The minutes turned to hours and no word, and the slight anxiety became increasingly worrisome. Bryan had covered his bases and kept in touch—just last week he engaged in some brief social media banter with the team’s CFO. Simple enough to maintain an air of informality and ensure the lines of communication remained open.
His inbox dinged: it was the company’s CFO.
“Bryan, we appreciate your proposal submission, but we have decided to go in another direction. We require more consistent interaction from our business partners, and while we scheduled today to finalize our decision, we had yet to hear from you in the interim. We wish you the best of luck.”
The email hit him like a freight train. He had avoided a formal follow-up process in fear of seeming overeager or pressuring his prospect, but had maintained casual connections through his LinkedIn and Facebook accounts just to keep his name top-of-mind. While Bryan assumed the company would appreciate his distance while they were in the process of making their decision, it actually became the nail in his corporate coffin. They were awaiting his traditional methods of follow up, and his lack of correspondence instead conveyed that he was not the right man for the job.
In an ever-expanding digital business landscape, Bryan’s story is all too familiar. Many working professionals are exchanging established means of follow up, such as phone calls and face-to-face meetings, for quick messages over social media or email, and it is impacting their business relationships and bottom-lines. They sacrifice professional courtesy in an attempt to appear casual, and regardless of the many ways we can now communicate, when it comes to follow up, the best practices are the traditional practices.

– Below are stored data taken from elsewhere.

-- ==== Sys2Proof/Tests/Slice0.lean ====
section
/-! SUPPORT. The model's own tests. Expected values are from spec/95_test_vectors.md or worked out by hand from the rule
named; the witnesses show that the hypotheses of each statement can be met. -/

namespace Sys2Proof.Tests

open Sys2Proof.Machine

/-! ### Well-formedness refuses what no field can carry (R64: `speed` = 200 is an assembly error) -/

theorem test_wf_refuses_sop_speed_above : (Instr.encSop 0 .red 200).wf = false := by decide
theorem test_wf_refuses_sop_speed_below : (Instr.encSop 0 .red (-129)).wf = false := by decide
theorem test_wf_refuses_cp_red_speed : (Instr.encCp 0 128 0).wf = false := by decide
theorem test_wf_refuses_cp_blue_speed : (Instr.encCp 0 0 (-200)).wf = false := by decide
theorem test_wf_accepts_the_range_ends : (Instr.encCp 3 (-128) 127).wf = true := by decide

/-! ### Decoding: words written out from the layouts of R53 to R56 and R60; expected results from section 2.6 -/

theorem test_decode_sop : decodeTableWord 32 0b00010000000000000000000011111111 = some (.encSop 0 .red (-1)) := by decide
theorem test_decode_cd : decodeTableWord 32 0b00100000000000000000001100000011 = some (.encCd 0 .brake .brake) := by decide
theorem test_decode_cp : decodeTableWord 32 0b00110011000000001111100100001001 = some (.encCp 3 (-7) 9) := by decide
theorem test_decode_init : decodeTableWord 32 0b10000000000000000000000000000000 = some .txInit := by decide
theorem test_decode_send : decodeTableWord 32 0b10010000000000001111111111111111 = some (.txSend 0xFFFF) := by decide
/-- The frame of `enc.sop 3, blue, 7` (section 2.3). -/
theorem test_decode_frame_sop : decodeTableWord 16 0x357E = some (.frameSop 3 .blue 0x7 0xE) := by decide
/-- The frame of `enc.cd 0, fwd, bwd` (section 2.4). -/
theorem test_decode_frame_cd : decodeTableWord 16 0x0197 = some (.frameCd 0 .backward .forward 0x7) := by decide
/-- The frame of `enc.cp 2, -1, 1` (section 2.5). -/
theorem test_decode_frame_cp : decodeTableWord 16 0x61F7 = some (.frameCp 2 0x1 0xF 0x7) := by decide
/-- A frame of no variant is sent as it is (R61). -/
theorem test_decode_frame_of_no_variant : decodeTableWord 16 0xF000 = some (.txSend 0xF000) := by decide
/-- The illegal words of section 2.6. -/
theorem test_decode_illegal : ([0x00000000, 0x04000000, 0x7FFFFFFF, 0xF0000000, 0x10000100, 0x20000400, 0x30FF0000,
    0x80000001, 0x9001047C].map (decodeTableWord 32)).all Option.isNone = true := by decide

/-! ### States the tests start from -/

/-- The state after a step, if the step gives one. -/
def after : Result → Option State
  | .next s => some s
  | .fault _ => none
  | .refused _ => none

/-- Reset, with the events that come next. -/
def start (turns : List Turn) : State := setScript turns State.reset

/-- `CALIBRATING` at sub-step `k`, with the clock readings that a later sub-step reads already written. -/
def calibratingAt (k : CalStep) (call : Option Event) (turns : List Turn) : State :=
  { State.reset with
    st := .calibrating, phase := .cal, calStep := .written k, calI := .written 0, t0 := .written 1000, t2 := .written 1100
    outstanding := call, accepted := 1, script := turns }

/-- `CALIBRATED` with the profile of program P1. -/
def calibrated (turns : List Turn) : State :=
  { State.reset with
    st := .calibrated, calStep := .written .cSettle, calI := .written 8, t0 := .written 1000, t1 := .written 1096, t2 := .written 1100
    t3 := .written 1180, wawe := .written 12, mpe := .written 5, outLevel := .known .inactive, responses := [0], accepted := 1
    script := turns }

/-- `TRANSMITTING` the frame `0x047C` of program P1. -/
def sending (p : Phase) (r : BitVec 3) (y : BitVec 5) (call : Option Event) (turns : List Turn) : State :=
  { calibrated turns with
    st := .transmitting, phase := p, f := .written 0x047C, ch := .written 1, rep := .written r, sym := .written y
    outstanding := call, outLevel := .known (txLevel p), accepted := 2 }

/-- `FAULTED` by an illegal word. -/
def faulted (turns : List Turn) : State :=
  { State.reset with st := .faulted, faultCode := .illegalRequest, faultReq := .written 0xF0000000, script := turns }

/-! ### One step of each instruction (sections 2.3 to 2.7) -/

theorem test_sop_answer : (after (exec (.encSop 0 .blue (-7)) State.reset)).map State.responses = some [0x0593] := by decide
theorem test_sop_float : (after (exec (.encSop 2 .red (-8)) State.reset)).map State.responses = some [0x2409] := by decide
theorem test_cd_answer : (after (exec (.encCd 0 .forward .backward) State.reset)).map State.responses = some [0x0197] := by
  decide
theorem test_cd_brake : (after (exec (.encCd 2 .brake .float) State.reset)).map State.responses = some [0x213F] := by decide
theorem test_cp_answer : (after (exec (.encCp 1 7 (-7)) State.reset)).map State.responses = some [0x5974] := by decide
theorem test_cp_not_taken_in_faulted : after (exec (.encCp 0 8 0) (faulted [])) = some (faulted []) := by decide
theorem test_init_accepted : (after (exec .txInit State.reset)).map statusWord = some 0x00000001 := by decide
theorem test_init_twice : (after (exec .txInit (calibrated []))).map statusWord = some 0x0000014C := by decide
theorem test_send_accepted : (after (exec (.txSend 0x047C) (calibrated []))).map statusWord = some 0x00000103 := by decide
theorem test_send_busy :
    (after (exec (.txSend 0x0197) (sending .markOn 0 0 none []))).map statusWord = some 0x0000013C := by decide
theorem test_send_not_calibrated : (after (exec (.txSend 0x047C) State.reset)).map statusWord = some 0x0000002C := by decide
theorem test_frame_sop_sent : (after (exec (.frameSop 0 .red 0x7 0xC) (calibrated []))).map State.f = some (.written 0x047C) := by
  decide
theorem test_frame_cd_sent : (after (exec (.frameCd 0 .backward .forward 7) (calibrated []))).map State.f
    = some (.written 0x0197) := by decide
theorem test_frame_cp_channel : (after (exec (.frameCp 3 0 0xD 5) (calibrated []))).map State.ch = some (.written 4) := by decide
/-- `STATUS` by R30 and R106: `st` 4, FAULT, code 5, CAL_VALID. -/
theorem test_hw_error_status :
    statusWord { calibrated [] with st := .faulted, faultCode := .hwError } = 0x0000015C := by decide
theorem test_illegal_word_faults :
    (after (step (start [.port 0xF0000000]))).map statusWord = some 0x0000001C := by decide
theorem test_mid_init_fault_keeps_cal_valid :
    (after (exec .txInit { calibratingAt .cSettle none [] with mpe := .written 5 })).map statusWord = some 0x0000014C := by decide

Social Media is for Building Business Connections—Not Maintaining Them
Have you encountered a friend or relative that limits all contact with you to digital convenience? That one person who never fails to have a comment reserved for your timeline or feed, but you cannot recall the last time you actually spoke?

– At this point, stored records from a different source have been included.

-- ==== Sys2Proof/Certificates/Slice0/Obligations.lean ====
section
/-! DEFINITION. The statements about ASMCORE for the provers. Each docstring names the rule of spec/ it formalises.
First the vocabulary the statements share, then the statements, from records and text up to whole runs. -/

namespace Sys2Proof.Claims

open Sys2Proof.Machine

/-! ### Vocabulary: numeric literals (30_encoding.md R93) -/

/-- The value of a string of digits in a base. -/
def numeral (base : Nat) (ds : List Byte) : Nat :=
  ds.foldl (fun n c => n * base + (digitVal c).getD 0) 0

/-- A literal without its sign and its magnitude: the grammar's `hex`, `octal` and `decimal`. -/
inductive Magnitude : List Byte → Nat → Prop
  | hex (x d : Byte) (ds : List Byte) :
      x = 0x78 ∨ x = 0x58 → (∀ c ∈ d :: ds, isDigit 16 c = true) →
      Magnitude (0x30 :: x :: d :: ds) (numeral 16 (d :: ds))
  | octal (ds : List Byte) :
      (∀ c ∈ ds, isDigit 8 c = true) → Magnitude (0x30 :: ds) (numeral 8 ds)
  | decimal (d : Byte) (ds : List Byte) :
      d ≠ 0x30 → (∀ c ∈ d :: ds, isDigit 10 c = true) → Magnitude (d :: ds) (numeral 10 (d :: ds))

/-- A literal, whether it is negative, and its magnitude: the grammar's `number`. -/
inductive Literal : List Byte → Bool → Nat → Prop
  | unsigned (t : List Byte) (m : Nat) : Magnitude t m → Literal t false m
  | plus (t : List Byte) (m : Nat) : Magnitude t m → Literal (0x2B :: t) false m
  | minus (t : List Byte) (m : Nat) : Magnitude t m → Literal (0x2D :: t) true m

/-! ### Vocabulary: records -/

/-- The operand a record of an ordinal holds when `v` was handed to the encoder (R87). -/
def recordOperand (k : OpOrdinal) (v : Word) : Operand :=
  if widthClass k = 0 then .absent else .value (BitVec.ofNat 32 (v.toNat % 2 ^ widthClass k))

/-- The bytes 0 of the register class (30_encoding.md R85, R83). -/
def registerBytes : List Byte := [0x01, 0x03, 0x04, 0x05, 0x06, 0x07]

/-- The bytes 0 of the address class. -/
def addressBytes : List Byte := [0x02, 0x08, 0x09, 0x0A, 0x0B, 0x0C, 0x0D, 0x0E]

/-- The bytes 0 of the zero-operand class. -/
def zeroBytes : List Byte := [0x00, 0x0F]

/-! ### Vocabulary: what an instruction's meaning does -/

/-- The instruction completes with a record: `exec` answers a next state with these bytes in REC0, REC1, this operand in
OPND and OPND_PRESENT, this value in PSTAT, and `STATUS <- (done=1, ok=1, emit=1, err=0)`. -/
def Assembles (i : Instr) (b0 b1 : Byte) (v : Word) (present : Bool) (p : BitVec 2) (s : State) : Prop :=
  ∃ t, exec i s = .next t ∧ t.core.rec0 = b0 ∧ t.core.rec1 = b1 ∧ t.core.opnd = v ∧
    t.core.opndPresent = present ∧ t.core.pstat = p ∧ t.core.status.done = true ∧ t.core.status.ok = true ∧
    t.core.status.emit = true ∧ t.core.status.err = .none ∧ t.turn = .act

/-- The instruction's operand raises a condition: `exec` answers a next state with PSTAT and all of STATUS written, token
1 named, and no other register, no record and no HOST state changed. -/
def Raises (i : Instr) (c : ErrCode) (p : BitVec 2) (s : State) : Prop :=
  exec i s = .next { s with
    core := { s.core with
      pstat := p
      status := { done := true, ok := false, emit := false, err := c, errTokIdx := true,
                  errTokS := s.core.tok1.start, errTokN := s.core.tok1.len } }
    turn := .act }

/-- The rule of one instruction, over all four forms of its operand: `b0` is byte 0, `b1 v` is byte 1 for the operand
value `v`. The parser writes `PSTAT <- 0` for a value (42_operand_parser.md R165) and is not run for an absent operand. -/
def InstructionRule (mk : Operand → Instr) (b0 : Byte) (b1 : Word → Byte) : Prop :=
  ∀ s : State,
    (∀ v, Assembles (mk (.value v)) b0 (b1 v) v true 0 s) ∧
    Assembles (mk .absent) b0 0x00 0 false s.core.pstat s ∧
    Raises (mk .malformed) .malformedNumber 1 s ∧
    Raises (mk .outOfRange) .numberOutOfRange 2 s

/-- Byte 1 in the register class: `v mod 16`. -/
def low4 (v : Word) : Byte := BitVec.ofNat 8 (v.toNat % 16)

/-- Byte 1 in the address class: `v mod 256`. -/
def low8 (v : Word) : Byte := BitVec.ofNat 8 (v.toNat % 256)

/-! ### Vocabulary: steps -/

/-- CORE's step is next and the line in LINE has these bytes, none of them 0x00. -/
def LineReady (s : State) (line : List Byte) : Prop :=
  s.turn = .compile ∧ s.core.lineBytes = some line ∧ (0 : Byte) ∉ line

/-- `n` steps of the machine end in the state `t`. -/
def Runs (n : Nat) (s t : State) : Prop := Host.Core.run Sys2Proof.core n s = .next t

end Sys2Proof.Claims

open Sys2Proof Sys2Proof.Machine Sys2Proof.Claims

/-! ### Records -/

/-- R97: the source's own examples of the format. -/
def Obligations.SourceExamplesEncode : Prop :=
  encodeRec 0 absentOperand = (0x00, 0x00) ∧ encodeRec 15 absentOperand = (0x0F, 0x00) ∧
  encodeRec 4 5 = (0x04, 0x05) ∧ encodeRec 4 20 = (0x04, 0x04) ∧ encodeRec 8 0x1F = (0x08, 0x1F) ∧
  -- `load 3`, `add 5      ; add register`, `jump 31`, `end`
  assembleLines 0
    [[0x6C, 0x6F, 0x61, 0x64, 0x20, 0x33],
     [0x61, 0x64, 0x64, 0x20, 0x35, 0x20, 0x20, 0x20, 0x20, 0x20, 0x20, 0x3B, 0x20, 0x61, 0x64, 0x64, 0x20, 0x72,
      0x65, 0x67, 0x69, 0x73, 0x74, 0x65, 0x72],
     [0x6A, 0x75, 0x6D, 0x70, 0x20, 0x33, 0x31],
     [0x65, 0x6E, 0x64]]
    = ([0x01, 0x03, 0x04, 0x05, 0x08, 0x1F, 0x0F, 0x00], [])

/-- R81, R85: words written out from the patterns of the opcode map, one or more of each class. The ordinals of `mult`,
`dload` and `jle` and the two refusals are the spec's decisions D4 and D20 (log entries 11, 14). -/
def Obligations.TableWordsDecode : Prop :=
  decodeTableWord 16 0b0000000000000000 = some (.nop .absent) ∧
  decodeTableWord 16 0b0000111100000000 = some (.endProgram .absent) ∧
  decodeTableWord 16 0b0000000100000011 = some (.load (.value 3)) ∧
  decodeTableWord 16 0b0000011000001001 = some (.mult (.value 9)) ∧
  decodeTableWord 16 0b0000001010101011 = some (.dload (.value 0xAB)) ∧
  decodeTableWord 16 0b0000101111111111 = some (.jle (.value 0xFF)) ∧
  decodeTableWord 16 0b0000010000010101 = none ∧
  decodeTableWord 16 0b0001000000000000 = none

/-- R87: decoding the record of any ordinal and any 32-bit operand gives back the ordinal and the operand modulo
`2^WIDTH_CLASS`, with the bytes after the record left over. -/
def Obligations.DecodeRecoversEncoded : Prop :=
  ∀ (k : OpOrdinal) (v : Word) (rest : List Byte),
    ∃ i, decode ((encodeRec k v).1 :: (encodeRec k v).2 :: rest) = .ok (i, rest) ∧
      i.ordinal = k ∧ i.operand = recordOperand k v

/-- R83, R87, R199: every well-formed instruction, with every operand its encoding admits, is decoded from its encoding. -/
def Obligations.DecodeEncodeWellFormed : Prop :=
  ∀ i : Instr, i.wf = true →
    ∃ bytes, encode i = some bytes ∧ ∀ rest, decode (bytes ++ rest) = .ok (i, rest)

/-- R88: what the record decoder accepts is the encoding of the well-formed instruction it answers, two bytes long. -/
def Obligations.DecodedRecordsEncodeBack : Prop :=
  ∀ (bytes rest : List Byte) (i : Instr), decode bytes = .ok (i, rest) →
    i.wf = true ∧ ∃ b0 b1, bytes = b0 :: b1 :: rest ∧ encode i = some [b0, b1]

/-- R88, D20: the decoder refuses, by name, each kind of record ASMCORE never produces, and a record it refuses for
none of these reasons is one that Encode produces. That a decoder refuses them is log entry 14. -/
def Obligations.UnproducedRecordsRefused : Prop :=
  ∀ (b0 b1 : Byte) (rest : List Byte),
    (16 ≤ b0.toNat → decode (b0 :: b1 :: rest) = .error .opcodeOutOfRange) ∧
    (b0 ∈ zeroBytes → b1 ≠ 0 → decode (b0 :: b1 :: rest) = .error .zeroOperandByte) ∧
    (b0 ∈ registerBytes → 16 ≤ b1.toNat → decode (b0 :: b1 :: rest) = .error .registerHighNibble) ∧
    ((∃ k v, encodeRec k v = (b0, b1)) ↔
      (b0 ∈ zeroBytes ∧ b1 = 0) ∨ (b0 ∈ registerBytes ∧ b1.toNat < 16) ∨ b0 ∈ addressBytes)

/-- R88, W1: of the 65536 two-byte values the decoder accepts exactly 2146. -/
def Obligations.ProducibleRecordCount : Prop :=
  ((List.range 256).map fun b0 =>
    ((List.range 256).filter fun b1 => isRecord (BitVec.ofNat 8 b0) (BitVec.ofNat 8 b1)).length).sum = 2146

/-- R191 to R194: the two bytes of a record by class, the classes as lists of ordinals (R86). That these ordinals are the
mnemonics of each class rests on the spec's decision D4 (log entry 11). -/
def Obligations.EncodeByClass : Prop :=
  ∀ (k : OpOrdinal) (v : Word),
    (encodeRec k v).1.toNat = k.toNat ∧
    (k ∈ ([0, 15] : List OpOrdinal) → (encodeRec k v).2 = 0x00) ∧
    (k ∈ ([1, 3, 4, 5, 6, 7] : List OpOrdinal) → (encodeRec k v).2 = low4 v) ∧
    (k ∈ ([2, 8, 9, 10, 11, 12, 13, 14] : List OpOrdinal) → (encodeRec k v).2 = low8 v)

/-- R199: two operand values give the same record exactly when they agree modulo `2^WIDTH_CLASS`. -/
def Obligations.SameRecordIffCongruent : Prop :=
  ∀ (k : OpOrdinal) (u v : Word),
    encodeRec k u = encodeRec k v ↔ u.toNat % 2 ^ widthClass k = v.toNat % 2 ^ widthClass k

/-- R147: the width-class table. The order of the table is the spec's decision D4 (log entry 11). -/
def Obligations.WidthClassTable : Prop :=
  ordinals.map widthClass = [0, 4, 8, 4, 4, 4, 4, 4, 8, 8, 8, 8, 8, 8, 8, 0]

/-! ### Text -/

/-- R141: ASCII capitals move up by 0x20, every other byte stays. -/
def Obligations.FoldCapitalsOnly : Prop :=
  ∀ c : Byte,
    (0x41 ≤ c.toNat ∧ c.toNat ≤ 0x5A → (fold c).toNat = c.toNat + 0x20) ∧
    (c.toNat < 0x41 ∨ 0x5A < c.toNat → fold c = c)

/-- R140, R143: the sixteen names of the table, by ordinal, and a token names an ordinal exactly when its folded bytes are
that ordinal's name, so it names at most one. The order of eleven of the names is the spec's decision D4 (log entry 11). -/
def Obligations.MnemonicLookupExact : Prop :=
  -- nop load dload store, add sub mult div, jump jge jgt jle, jlt jeq jne end
  ordinals.map mnemonicName =
    [[0x6E, 0x6F, 0x70], [0x6C, 0x6F, 0x61, 0x64], [0x64, 0x6C, 0x6F, 0x61, 0x64], [0x73, 0x74, 0x6F, 0x72, 0x65],
     [0x61, 0x64, 0x64], [0x73, 0x75, 0x62], [0x6D, 0x75, 0x6C, 0x74], [0x64, 0x69, 0x76],
     [0x6A, 0x75, 0x6D, 0x70], [0x6A, 0x67, 0x65], [0x6A, 0x67, 0x74], [0x6A, 0x6C, 0x65],
     [0x6A, 0x6C, 0x74], [0x6A, 0x65, 0x71], [0x6A, 0x6E, 0x65], [0x65, 0x6E, 0x64]] ∧
  ordinals.map BitVec.toNat = List.range 16 ∧
  ∀ (t : List Byte) (k : OpOrdinal), lookupMnemonic t = some k ↔ t.map fold = mnemonicName k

These individuals also exist in the business realm, and they’ve attempted to streamline their communication with an overkill-level reliance on their social media accounts. It’s not just a bad business practice—it’s bad overall form. Social media can prove invaluable when creating connections, but maintaining them—as is the objective when conducting follow-up on a potential deal—should always be reserved for traditional modes of correspondence. Anything less borders on lazy and unprofessional.
Avoid the “Are We There Yet?”
Once you’ve curbed your inclination for social media-centric follow up, there are parameters that should be adhered to when following up with leads. The first—and most important—is to establish an agenda when touching base with your prospects, and ensuring that each subsequent call or meeting occurs under the umbrella of providing new information.
There should be a concrete reason for picking up that phone, and a distinct benefit to the individual on the other end of it.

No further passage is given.